Denosumab, a fully human monoclonal antibody, binds to receptor activator of NF-kB ligand (RANKL) and blocks stimulation of RANK, thus inhibiting osteoclast development, activity and survival. The Freedom trial, a large phase 3 study conducted in postmenopausal women with osteoporosis, demonstrated that subcutaneous administration of 60mg of denosumab, every 6 months, decreased the risk of new vertebral and hip fractures by 68% and 40%, respectively (17).
Very recently, McCloskey et al., re-evaluating the effects of denosumab, reported that its efficacy was greater in postmenopausal women at moderate to high risk of fracture as assessed by FRAX® (18).
The studies reviewed here are at the moment the only contributes that analyze the effects of agents approved for the treatment of osteoporosis in function of the baseline FRAX® probabilities.
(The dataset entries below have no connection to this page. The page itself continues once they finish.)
@[simp] theorem State.rejectVerify_params (s : State) : (s.rejectVerify).params = s.params := rfl
@[simp] theorem State.rejectVerify_status (s : State) : (s.rejectVerify).status = s.status.complete := rfl
@[simp] theorem State.rejectVerify_errCode (s : State) : (s.rejectVerify).errCode = s.errCode := rfl
@[simp] theorem State.rejectVerify_bits (s : State) : (s.rejectVerify).bits = s.bits := rfl
@[simp] theorem State.rejectVerify_digestLen (s : State) : (s.rejectVerify).digestLen = s.digestLen := rfl
@[simp] theorem State.rejectVerify_saltLen (s : State) : (s.rejectVerify).saltLen = s.saltLen := rfl
@[simp] theorem State.rejectVerify_emLen (s : State) : (s.rejectVerify).emLen = s.emLen := rfl
@[simp] theorem State.rejectVerify_cfg (s : State) : (s.rejectVerify).cfg = s.cfg := rfl
@[simp] theorem State.rejectVerify_cfgSaltLen (s : State) : (s.rejectVerify).cfgSaltLen = s.cfgSaltLen := rfl
@[simp] theorem State.rejectVerify_saltLenOut (s : State) : (s.rejectVerify).saltLenOut = s.saltLenOut := rfl
@[simp] theorem State.rejectVerify_msgLen (s : State) : (s.rejectVerify).msgLen = s.msgLen := rfl
@[simp] theorem State.rejectVerify_accLen (s : State) : (s.rejectVerify).accLen = s.accLen := rfl
@[simp] theorem State.rejectVerify_opLatch (s : State) : (s.rejectVerify).opLatch = s.opLatch := rfl
@[simp] theorem State.rejectVerify_mem (s : State) : (s.rejectVerify).mem = s.mem := rfl
@[simp] theorem State.rejectVerify_work (s : State) : (s.rejectVerify).work = [] := rfl
@[simp] theorem State.rejectVerify_acc (s : State) : (s.rejectVerify).acc = s.acc := rfl
@[simp] theorem State.rejectVerify_events (s : State) : (s.rejectVerify).events = s.events := rfl
@[simp] theorem State.rejectVerify_busData (s : State) : (s.rejectVerify).busData = s.busData := rfl
@[simp] theorem State.rejectVerify_rngDraws (s : State) : (s.rejectVerify).rngDraws = s.rngDraws := rfl
@[simp] theorem State.rejectVerify_busyReads (s : State) : (s.rejectVerify).busyReads = s.busyReads := rfl

@[simp] theorem State.deliverDigest_params (d : List Byte) (s : State) : (s.deliverDigest d).params = s.params := rfl
@[simp] theorem State.deliverDigest_status (d : List Byte) (s : State) : (s.deliverDigest d).status = s.status := rfl
@[simp] theorem State.deliverDigest_errCode (d : List Byte) (s : State) : (s.deliverDigest d).errCode = s.errCode := rfl
@[simp] theorem State.deliverDigest_bits (d : List Byte) (s : State) : (s.deliverDigest d).bits = s.bits := rfl
@[simp] theorem State.deliverDigest_digestLen (d : List Byte) (s : State) : (s.deliverDigest d).digestLen = BitVec.ofNat 32 s.params.hlen := rfl
@[simp] theorem State.deliverDigest_saltLen (d : List Byte) (s : State) : (s.deliverDigest d).saltLen = s.saltLen := rfl
@[simp] theorem State.deliverDigest_emLen (d : List Byte) (s : State) : (s.deliverDigest d).emLen = s.emLen := rfl
@[simp] theorem State.deliverDigest_cfg (d : List Byte) (s : State) : (s.deliverDigest d).cfg = s.cfg := rfl
@[simp] theorem State.deliverDigest_cfgSaltLen (d : List Byte) (s : State) : (s.deliverDigest d).cfgSaltLen = s.cfgSaltLen := rfl
@[simp] theorem State.deliverDigest_saltLenOut (d : List Byte) (s : State) : (s.deliverDigest d).saltLenOut = s.saltLenOut := rfl
@[simp] theorem State.deliverDigest_msgLen (d : List Byte) (s : State) : (s.deliverDigest d).msgLen = s.msgLen := rfl
@[simp] theorem State.deliverDigest_accLen (d : List Byte) (s : State) : (s.deliverDigest d).accLen = s.accLen := rfl
@[simp] theorem State.deliverDigest_opLatch (d : List Byte) (s : State) : (s.deliverDigest d).opLatch = s.opLatch := rfl
@[simp] theorem State.deliverDigest_mem (d : List Byte) (s : State) : (s.deliverDigest d).mem = s.mem.writeBytes Buffer.digest.base d := rfl
@[simp] theorem State.deliverDigest_work (d : List Byte) (s : State) : (s.deliverDigest d).work = s.work := rfl
@[simp] theorem State.deliverDigest_acc (d : List Byte) (s : State) : (s.deliverDigest d).acc = s.acc := rfl
@[simp] theorem State.deliverDigest_events (d : List Byte) (s : State) : (s.deliverDigest d).events = s.events := rfl
@[simp] theorem State.deliverDigest_busData (d : List Byte) (s : State) : (s.deliverDigest d).busData = s.busData := rfl
@[simp] theorem State.deliverDigest_rngDraws (d : List Byte) (s : State) : (s.deliverDigest d).rngDraws = s.rngDraws := rfl
@[simp] theorem State.deliverDigest_busyReads (d : List Byte) (s : State) : (s.deliverDigest d).busyReads = s.busyReads := rfl

@[simp] theorem State.answer_params (v : Word) (s : State) : (s.answer v).params = s.params := rfl
@[simp] theorem State.answer_status (v : Word) (s : State) : (s.answer v).status = s.status := rfl
@[simp] theorem State.answer_errCode (v : Word) (s : State) : (s.answer v).errCode = s.errCode := rfl
@[simp] theorem State.answer_bits (v : Word) (s : State) : (s.answer v).bits = s.bits := rfl
@[simp] theorem State.answer_digestLen (v : Word) (s : State) : (s.answer v).digestLen = s.digestLen := rfl
@[simp] theorem State.answer_saltLen (v : Word) (s : State) : (s.answer v).saltLen = s.saltLen := rfl
@[simp] theorem State.answer_emLen (v : Word) (s : State) : (s.answer v).emLen = s.emLen := rfl
@[simp] theorem State.answer_cfg (v : Word) (s : State) : (s.answer v).cfg = s.cfg := rfl
@[simp] theorem State.answer_cfgSaltLen (v : Word) (s : State) : (s.answer v).cfgSaltLen = s.cfgSaltLen := rfl
@[simp] theorem State.answer_saltLenOut (v : Word) (s : State) : (s.answer v).saltLenOut = s.saltLenOut := rfl
@[simp] theorem State.answer_msgLen (v : Word) (s : State) : (s.answer v).msgLen = s.msgLen := rfl
@[simp] theorem State.answer_accLen (v : Word) (s : State) : (s.answer v).accLen = s.accLen := rfl
@[simp] theorem State.answer_opLatch (v : Word) (s : State) : (s.answer v).opLatch = s.opLatch := rfl
@[simp] theorem State.answer_mem (v : Word) (s : State) : (s.answer v).mem = s.mem := rfl
@[simp] theorem State.answer_work (v : Word) (s : State) : (s.answer v).work = s.work := rfl
@[simp] theorem State.answer_acc (v : Word) (s : State) : (s.answer v).acc = s.acc := rfl
@[simp] theorem State.answer_events (v : Word) (s : State) : (s.answer v).events = s.events := rfl
@[simp] theorem State.answer_busData (v : Word) (s : State) : (s.answer v).busData = v := rfl
@[simp] theorem State.answer_rngDraws (v : Word) (s : State) : (s.answer v).rngDraws = s.rngDraws := rfl
@[simp] theorem State.answer_busyReads (v : Word) (s : State) : (s.answer v).busyReads = s.busyReads := rfl

@[simp] theorem State.countBusyRead_params (s : State) : (s.countBusyRead).params = s.params := rfl
@[simp] theorem State.countBusyRead_status (s : State) : (s.countBusyRead).status = s.status := rfl
@[simp] theorem State.countBusyRead_errCode (s : State) : (s.countBusyRead).errCode = s.errCode := rfl
@[simp] theorem State.countBusyRead_bits (s : State) : (s.countBusyRead).bits = s.bits := rfl
@[simp] theorem State.countBusyRead_digestLen (s : State) : (s.countBusyRead).digestLen = s.digestLen := rfl
@[simp] theorem State.countBusyRead_saltLen (s : State) : (s.countBusyRead).saltLen = s.saltLen := rfl
@[simp] theorem State.countBusyRead_emLen (s : State) : (s.countBusyRead).emLen = s.emLen := rfl
@[simp] theorem State.countBusyRead_cfg (s : State) : (s.countBusyRead).cfg = s.cfg := rfl
@[simp] theorem State.countBusyRead_cfgSaltLen (s : State) : (s.countBusyRead).cfgSaltLen = s.cfgSaltLen := rfl
@[simp] theorem State.countBusyRead_saltLenOut (s : State) : (s.countBusyRead).saltLenOut = s.saltLenOut := rfl
@[simp] theorem State.countBusyRead_msgLen (s : State) : (s.countBusyRead).msgLen = s.msgLen := rfl
@[simp] theorem State.countBusyRead_accLen (s : State) : (s.countBusyRead).accLen = s.accLen := rfl
@[simp] theorem State.countBusyRead_opLatch (s : State) : (s.countBusyRead).opLatch = s.opLatch := rfl
@[simp] theorem State.countBusyRead_mem (s : State) : (s.countBusyRead).mem = s.mem := rfl
@[simp] theorem State.countBusyRead_work (s : State) : (s.countBusyRead).work = s.work := rfl
@[simp] theorem State.countBusyRead_acc (s : State) : (s.countBusyRead).acc = s.acc := rfl
@[simp] theorem State.countBusyRead_events (s : State) : (s.countBusyRead).events = s.events := rfl
@[simp] theorem State.countBusyRead_busData (s : State) : (s.countBusyRead).busData = s.busData := rfl
@[simp] theorem State.countBusyRead_rngDraws (s : State) : (s.countBusyRead).rngDraws = s.rngDraws := rfl
@[simp] theorem State.countBusyRead_busyReads (s : State) : (s.countBusyRead).busyReads = s.busyReads + 1 := rfl

@[simp] theorem State.withEvents_params (es : List Event) (s : State) : (s.withEvents es).params = s.params := rfl
@[simp] theorem State.withEvents_status (es : List Event) (s : State) : (s.withEvents es).status = s.status := rfl
@[simp] theorem State.withEvents_errCode (es : List Event) (s : State) : (s.withEvents es).errCode = s.errCode := rfl
@[simp] theorem State.withEvents_bits (es : List Event) (s : State) : (s.withEvents es).bits = s.bits := rfl
@[simp] theorem State.withEvents_digestLen (es : List Event) (s : State) : (s.withEvents es).digestLen = s.digestLen := rfl
@[simp] theorem State.withEvents_saltLen (es : List Event) (s : State) : (s.withEvents es).saltLen = s.saltLen := rfl
@[simp] theorem State.withEvents_emLen (es : List Event) (s : State) : (s.withEvents es).emLen = s.emLen := rfl
@[simp] theorem State.withEvents_cfg (es : List Event) (s : State) : (s.withEvents es).cfg = s.cfg := rfl
@[simp] theorem State.withEvents_cfgSaltLen (es : List Event) (s : State) : (s.withEvents es).cfgSaltLen = s.cfgSaltLen := rfl
@[simp] theorem State.withEvents_saltLenOut (es : List Event) (s : State) : (s.withEvents es).saltLenOut = s.saltLenOut := rfl
@[simp] theorem State.withEvents_msgLen (es : List Event) (s : State) : (s.withEvents es).msgLen = s.msgLen := rfl
@[simp] theorem State.withEvents_accLen (es : List Event) (s : State) : (s.withEvents es).accLen = s.accLen := rfl
@[simp] theorem State.withEvents_opLatch (es : List Event) (s : State) : (s.withEvents es).opLatch = s.opLatch := rfl
@[simp] theorem State.withEvents_mem (es : List Event) (s : State) : (s.withEvents es).mem = s.mem := rfl
@[simp] theorem State.withEvents_work (es : List Event) (s : State) : (s.withEvents es).work = s.work := rfl
@[simp] theorem State.withEvents_acc (es : List Event) (s : State) : (s.withEvents es).acc = s.acc := rfl
@[simp] theorem State.withEvents_events (es : List Event) (s : State) : (s.withEvents es).events = es := rfl
@[simp] theorem State.withEvents_busData (es : List Event) (s : State) : (s.withEvents es).busData = s.busData := rfl
@[simp] theorem State.withEvents_rngDraws (es : List Event) (s : State) : (s.withEvents es).rngDraws = s.rngDraws := rfl
@[simp] theorem State.withEvents_busyReads (es : List Event) (s : State) : (s.withEvents es).busyReads = s.busyReads := rfl

@[simp] theorem State.padCandidate_params (s : State) : (s.padCandidate).params = s.params := rfl
@[simp] theorem State.padCandidate_status (s : State) : (s.padCandidate).status = s.status := rfl
@[simp] theorem State.padCandidate_errCode (s : State) : (s.padCandidate).errCode = s.errCode := rfl
@[simp] theorem State.padCandidate_bits (s : State) : (s.padCandidate).bits = s.bits := rfl
@[simp] theorem State.padCandidate_digestLen (s : State) : (s.padCandidate).digestLen = s.digestLen := rfl
@[simp] theorem State.padCandidate_saltLen (s : State) : (s.padCandidate).saltLen = s.saltLen := rfl
@[simp] theorem State.padCandidate_emLen (s : State) : (s.padCandidate).emLen = s.emLen := rfl
@[simp] theorem State.padCandidate_cfg (s : State) : (s.padCandidate).cfg = s.cfg := rfl
@[simp] theorem State.padCandidate_cfgSaltLen (s : State) : (s.padCandidate).cfgSaltLen = s.cfgSaltLen := rfl
@[simp] theorem State.padCandidate_saltLenOut (s : State) : (s.padCandidate).saltLenOut = s.saltLenOut := rfl
@[simp] theorem State.padCandidate_msgLen (s : State) : (s.padCandidate).msgLen = s.msgLen := rfl
@[simp] theorem State.padCandidate_accLen (s : State) : (s.padCandidate).accLen = s.accLen := rfl
@[simp] theorem State.padCandidate_opLatch (s : State) : (s.padCandidate).opLatch = s.opLatch := rfl
@[simp] theorem State.padCandidate_mem (s : State) : (s.padCandidate).mem = s.mem := rfl
@[simp] theorem State.padCandidate_acc (s : State) : (s.padCandidate).acc = s.acc := rfl
@[simp] theorem State.padCandidate_events (s : State) : (s.padCandidate).events = s.events := rfl
@[simp] theorem State.padCandidate_busData (s : State) : (s.padCandidate).busData = s.busData := rfl
@[simp] theorem State.padCandidate_rngDraws (s : State) : (s.padCandidate).rngDraws = s.rngDraws := rfl
@[simp] theorem State.padCandidate_busyReads (s : State) : (s.padCandidate).busyReads = s.busyReads := rfl

@[simp] theorem State.drawSalt_params (c : Collab) (s : State) : (s.drawSalt c).params = s.params := rfl
@[simp] theorem State.drawSalt_status (c : Collab) (s : State) : (s.drawSalt c).status = s.status := rfl
@[simp] theorem State.drawSalt_errCode (c : Collab) (s : State) : (s.drawSalt c).errCode = s.errCode := rfl
@[simp] theorem State.drawSalt_bits (c : Collab) (s : State) : (s.drawSalt c).bits = s.bits := rfl
@[simp] theorem State.drawSalt_digestLen (c : Collab) (s : State) : (s.drawSalt c).digestLen = s.digestLen := rfl
@[simp] theorem State.drawSalt_saltLen (c : Collab) (s : State) : (s.drawSalt c).saltLen = s.cfgSaltLen := rfl
@[simp] theorem State.drawSalt_emLen (c : Collab) (s : State) : (s.drawSalt c).emLen = s.emLen := rfl
@[simp] theorem State.drawSalt_cfg (c : Collab) (s : State) : (s.drawSalt c).cfg = s.cfg := rfl
@[simp] theorem State.drawSalt_cfgSaltLen (c : Collab) (s : State) : (s.drawSalt c).cfgSaltLen = s.cfgSaltLen := rfl
@[simp] theorem State.drawSalt_saltLenOut (c : Collab) (s : State) : (s.drawSalt c).saltLenOut = s.saltLenOut := rfl
@[simp] theorem State.drawSalt_msgLen (c : Collab) (s : State) : (s.drawSalt c).msgLen = s.msgLen := rfl
@[simp] theorem State.drawSalt_accLen (c : Collab) (s : State) : (s.drawSalt c).accLen = s.accLen := rfl
@[simp] theorem State.drawSalt_opLatch (c : Collab) (s : State) : (s.drawSalt c).opLatch = s.opLatch := rfl
@[simp] theorem State.drawSalt_mem (c : Collab) (s : State) : (s.drawSalt c).mem = s.mem.writeBytes Buffer.salt.base (c.rng s.rngDraws s.cfgSaltLen.toNat).toList := rfl
@[simp] theorem State.drawSalt_work (c : Collab) (s : State) : (s.drawSalt c).work = s.work := rfl
@[simp] theorem State.drawSalt_acc (c : Collab) (s : State) : (s.drawSalt c).acc = s.acc := rfl
@[simp] theorem State.drawSalt_events (c : Collab) (s : State) : (s.drawSalt c).events = s.events := rfl
@[simp] theorem State.drawSalt_busData (c : Collab) (s : State) : (s.drawSalt c).busData = s.busData := rfl
@[simp] theorem State.drawSalt_rngDraws (c : Collab) (s : State) : (s.drawSalt c).rngDraws = s.rngDraws + 1 := rfl
@[simp] theorem State.drawSalt_busyReads (c : Collab) (s : State) : (s.drawSalt c).busyReads = s.busyReads := rfl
The results are conflicting, while in fact the action of clodronate, bazedoxifene and denosumab seems to be better in patients who present higher risk at the baseline, these evidences lack for strontium ranelate, alendronate and raloxifene.
Differently from the post hoc analysis, the examination of the interaction of treatment efficacy with baseline FRAX® probabilities, while not avoiding post hoc status, aims to avoid subgroup analysis and the associated loss of statistical power.
Probably, other studies that analyze the interaction between treatment efficacy and baseline FRAX® probabilities will shortly be published, but above all the new trials would have to be designed at the beginning considering the baseline risk of fracture.